One of the key advantages lies in satellite precision agriculture, where high-resolution imagery is used to apply resources exactly where they are needed. This reduces waste in fertilizer and water usage while improving yield consistency. Farmers can leverage satellite use in agriculture to evaluate seasonal variations, plan crop rotations, and forecast harvests with greater accuracy. Such practices are particularly valuable in regions affected by climate change, where variability in rainfall and temperature complicates traditional planning.
Equally important is the ability to process and interpret satellite imagery precision agriculture data. With improved algorithms and cloud-based platforms, raw imagery can be converted into actionable insights accessible to farmers through mobile devices. This accessibility ensures that both large-scale and smallholder farms benefit from satellite monitoring without requiring specialized technical knowledge.

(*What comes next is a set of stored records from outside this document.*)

-- ==== Sys2Proof/Certificates/Slice0/Obligations.lean ====
section
/-! DEFINITION. The statements about the IPE, one `Obligations.<Name>` each, from the numbered rules of spec/. They are
about every state; where a statement needs the memory's canonical form, that is the invariant which
`Obligations.StepKeepsTheInvariant` states. -/

open Sys2Proof Sys2Proof.Machine

/-! ### The command word (30_encoding.md) -/

/-- 30_encoding.md R90 to R93: decoding the word of any well-formed command gives the command back, with every value of
the field n. -/
def Obligations.DecodeOfEncodeIsTheCommand : Prop :=
  ∀ i : Instr, i.wellFormed = true → decode (encode i) = .ok i

/-- 30_encoding.md R90 to R93: a word that decodes is the word of the command it decodes to, which is well formed; no
bit of a legal word is dropped. -/
def Obligations.EncodeOfDecodeIsTheWord : Prop :=
  ∀ (w : Word) (i : Instr), decode w = .ok i → encode i = w ∧ i.wellFormed = true

/-- 30_encoding.md R92: a word selects a command exactly when `w AND mask = match` for the command's row of the opcode
map, and then it is that row's command; of the sixteen rows at most one selects a word. -/
def Obligations.DecoderSelectsByMaskAndMatch : Prop :=
  (∀ (w : Word) (i : Instr), decode w = .ok i ↔ ∃ r ∈ opcodeMap, r.selects w = true ∧ r.reads w = i) ∧
  (∀ w : Word, (opcodeMap.filter (fun r => r.selects w)).length ≤ 1)

/-- 30_encoding.md R93: the decoding procedure, on every word. -/
def Obligations.DecodingProcedure : Prop :=
  ∀ w : Word,
    let op := w.extractLsb' 0 8
    (op = 0x10#8 → w.extractLsb' 12 20 ≠ 0#20 → ∃ e, decode w = .error e) ∧
    (op = 0x10#8 → w.extractLsb' 12 20 = 0#20 → decode w = .ok (.convK (w.extractLsb' 8 4).toNat)) ∧
    (∀ row ∈ ([(0x00#8, .nop), (0x01#8, .scanIn), (0x02#8, .scanOut), (0x11#8, .convBox3), (0x12#8, .convGauss3),
        (0x13#8, .convGauss5), (0x14#8, .convEdge), (0x15#8, .convEmboss), (0x16#8, .convSharp), (0x20#8, .hist),
        (0x21#8, .eqmap), (0x22#8, .remap), (0x23#8, .equalize), (0x30#8, .rgb2yuv), (0x31#8, .yuv2rgb)] :
        List (BitVec 8 × Instr)),
      op = row.1 → (w.extractLsb' 8 24 ≠ 0#24 → ∃ e, decode w = .error e) ∧
        (w.extractLsb' 8 24 = 0#24 → decode w = .ok row.2)) ∧
    (op ∉ [0x00#8, 0x01#8, 0x02#8, 0x10#8, 0x11#8, 0x12#8, 0x13#8, 0x14#8, 0x15#8, 0x16#8, 0x20#8, 0x21#8, 0x22#8,
        0x23#8, 0x30#8, 0x31#8] → ∃ e, decode w = .error e)

/-- 30_encoding.md R92: one word of each family, written out from the opcode map, decodes to its command. -/
def Obligations.SampleWordsDecode : Prop :=
  decode 0x00000000#32 = .ok .nop ∧ decode 0x00000001#32 = .ok .scanIn ∧
  decode 0x00000310#32 = .ok (.convK 3) ∧ decode 0x00000410#32 = .ok (.convK 4) ∧
  decode 0x00000016#32 = .ok .convSharp ∧ decode 0x00000023#32 = .ok .equalize ∧
  decode 0x00000031#32 = .ok .yuv2rgb

/-! ### A step -/

/-- 44_system.md R221 to R223: with a command in flight whose word decodes to a well-formed command, the engine's turn
is that command's meaning. It comes when it is next among the pending inputs, and when nothing is pending. A word that
`withFetchWord` places is run by the very next step, on the state its acceptance leaves (R220). (That the engine's turn is
an input and a step is the model's form, log entries 1, 2 and 14.) -/
def Obligations.StepRunsTheDecodedCommand : Prop :=
  (∀ (s : State) (i : Instr), s.status.busy = true → decode s.cmd = .ok i → i.wellFormed = true →
    (s.inputs = [] → step s = exec i s) ∧
    (∀ rest, s.inputs = .engine :: rest → step s = exec i { s with inputs := rest })) ∧
  (∀ (s : State) (w : Word) (i : Instr), decode w = .ok i →
    step (s.withFetchWord 32 w.toNat) = exec i (s.accept w))

/-- 30_encoding.md R96, 60_exceptions.md R231: a command in flight whose word is illegal fails with `E_CMD`, and nothing
but STATUS and ERRCODE changes: in the engine's turn, when it is next among the pending inputs, and when nothing is
pending. -/
def Obligations.IllegalWordFailsWithECmd : Prop :=
  ∀ (s : State) (e : DecodeError), s.status.busy = true → decode s.cmd = .error e →
    (s.inputs = [] → step s = .next (failedWith s .eCmd)) ∧
    (∀ rest, s.inputs = .engine :: rest → step s = .next (failedWith { s with inputs := rest } .eCmd))

/-- 70_reset_and_hazards.md R272, 60_exceptions.md R249: every accepted command completes, whatever its word and its
operands, no command faults and none is refused; an idle engine changes nothing. Both in the engine's turn, when it is
next among the pending inputs, and when nothing is pending. -/
def Obligations.EngineTurnAlwaysCompletes : Prop :=
  ∀ (s : State) (rest : List Input), (s.inputs = [] ∧ rest = []) ∨ s.inputs = .engine :: rest →
    (s.status.busy = true →
      ∃ t, step s = .next t ∧ t.status.busy = false ∧ t.status.done = true ∧
        t.cmd = s.cmd ∧ t.inputs = rest) ∧
    (s.status.busy = false → step s = .next { s with inputs := rest })

/-- 44_system.md R223: the atomic view of a command: a CMD write while BUSY = 0 and then the engine's turn give the
state at acceptance run through the command. -/
def Obligations.AcceptThenTurnIsTheCommand : Prop :=
  ∀ (s : State) (w : Word) (i : Instr) (rest : List Input), s.status.busy = false → decode w = .ok i →
    s.inputs = .regWrite 4#10 w :: .engine :: rest →
    ∃ t, step s = .next t ∧ step t = exec i ({ s with inputs := rest }.accept w)

/-! ### Invariants -/

/-- 10_state.md R23, 20_memory.md R60, 00_scope.md R5: every step (a command, an action of the host, a reset, with the
hazard rule kept or broken) keeps the invariant: canonical memory inside the address space; BUSY = 1 only with DONE,
ERR, DEGEN and ERRCODE clear; ERR = 1 only with an error code; DEGEN = 1 only with none; and the implementation's
parameters never change. -/
def Obligations.StepKeepsTheInvariant : Prop :=
  ∀ s t : State, s.Inv → step s = .next t → t.Inv ∧ t.params = s.params

/-- 10_state.md R42: the state after reset meets the invariant. -/
def Obligations.ResetMeetsTheInvariant : Prop := State.reset.Inv

/-- 10_state.md R42: the registers State.reset holds, at the values the spec gives. (HIST, MAP, the memory and
`MEM_BYTES`, which the spec leaves open, are not stated: log entries 3, 5 and 6.) -/
def Obligations.ResetRegisters : Prop :=
  let s := State.reset
  (∀ r : Reg, r.isTable = false →
    s.regValue r = if r = .id then 0x49504501#32 else if r = .kdiv then 1#32 else 0#32) ∧
  s.irq = false

/-! ### Scanline unit (40_scanline.md) -/

/-- 40_scanline.md R120: SCAN.IN on every legal state: byte k of pixel x of on-disk row r (blue, green, red of a 24-bit
pixel) becomes its channel of pixel (x, yrow r) of the store at DST, row r being row r of the image if top-down and row
H − 1 − r if bottom-up; no byte outside the store changes, and no register but STATUS. -/
def Obligations.ScanInStoresTheImage : Prop :=
  ∀ s : State, s.mem.wf = true → s.depthOk = true → s.diskBytes ≤ s.len.toNat →
    s.inRange s.srcDisk = true → s.inRange s.dstStore = true → s.srcDisk.overlaps s.dstStore = false →
    hostKeepsOwnership .scanIn s →
    ∃ m, exec .scanIn s = .next (performed s m s.hist s.map false) ∧ unchangedOutside s.dstStore s m ∧
      ∀ r x k, r < s.h → x < s.w → k < s.bppb →
        m.read (s.pixelAddr s.dstAddr x (if s.td then r else s.h - 1 - r) (s.bppb - 1 - k)) =
          s.mem.read (s.diskAddr s.srcAddr x r k)

/-- 40_scanline.md R121: SCAN.OUT on every legal state: the pixel bytes as SCAN.IN has them, the other way; every
padding byte 0; no byte outside the array changes, and no register but STATUS. -/
def Obligations.ScanOutWritesTheArray : Prop :=
  ∀ s : State, s.mem.wf = true → s.depthOk = true →
    s.inRange s.srcStore = true → s.inRange s.dstDisk = true → s.srcStore.overlaps s.dstDisk = false →
    hostKeepsOwnership .scanOut s →
    ∃ m, exec .scanOut s = .next (performed s m s.hist s.map false) ∧ unchangedOutside s.dstDisk s m ∧
      (∀ r x k, r < s.h → x < s.w → k < s.bppb →
        m.read (s.diskAddr s.dstAddr x r k) =
          s.mem.read (s.pixelAddr s.srcAddr x (if s.td then r else s.h - 1 - r) (s.bppb - 1 - k))) ∧
      (∀ r p, r < s.h → p < s.padb → m.read (s.padAddr s.dstAddr r p) = 0#8)

/-- 40_scanline.md R122 (a): SCAN.OUT from a store to an array and then SCAN.IN from that array to a second store, with
WIDTH, HEIGHT and FMT unchanged, both with success, gives the first store byte for byte, for either orientation and
depth. -/
def Obligations.ScanOutThenScanInReturnsTheStore : Prop :=
  ∀ (s t u : State) (dst2 len2 : Word), s.mem.wf = true → checksPass .scanOut s → hostKeepsOwnership .scanOut s →
    exec .scanOut s = .next t →
    checksPass .scanIn { t with src := s.dst, dst := dst2, len := len2 } →
    hostKeepsOwnership .scanIn { t with src := s.dst, dst := dst2, len := len2 } →
    exec .scanIn { t with src := s.dst, dst := dst2, len := len2 } = .next u →
    ∀ j, j < s.storeBytes → u.mem.read (dst2.toNat + j) = s.mem.read (s.srcAddr + j)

Beyond individual farms, agencies also rely on satellites used for agriculture to address food security and sustainability challenges. National and international organizations use satellite images used for agriculture to track land use changes, identify deforestation linked to farming, and assess the environmental impact of intensive cultivation. In this way, space-based monitoring supports not only productivity but also the preservation of ecosystems.
Looking forward, the combination of satellites, artificial intelligence, and machine learning promises to further enhance farming strategies. By merging imagery with predictive models, agriculture can transition into a fully data-driven system capable of adapting quickly to global challenges.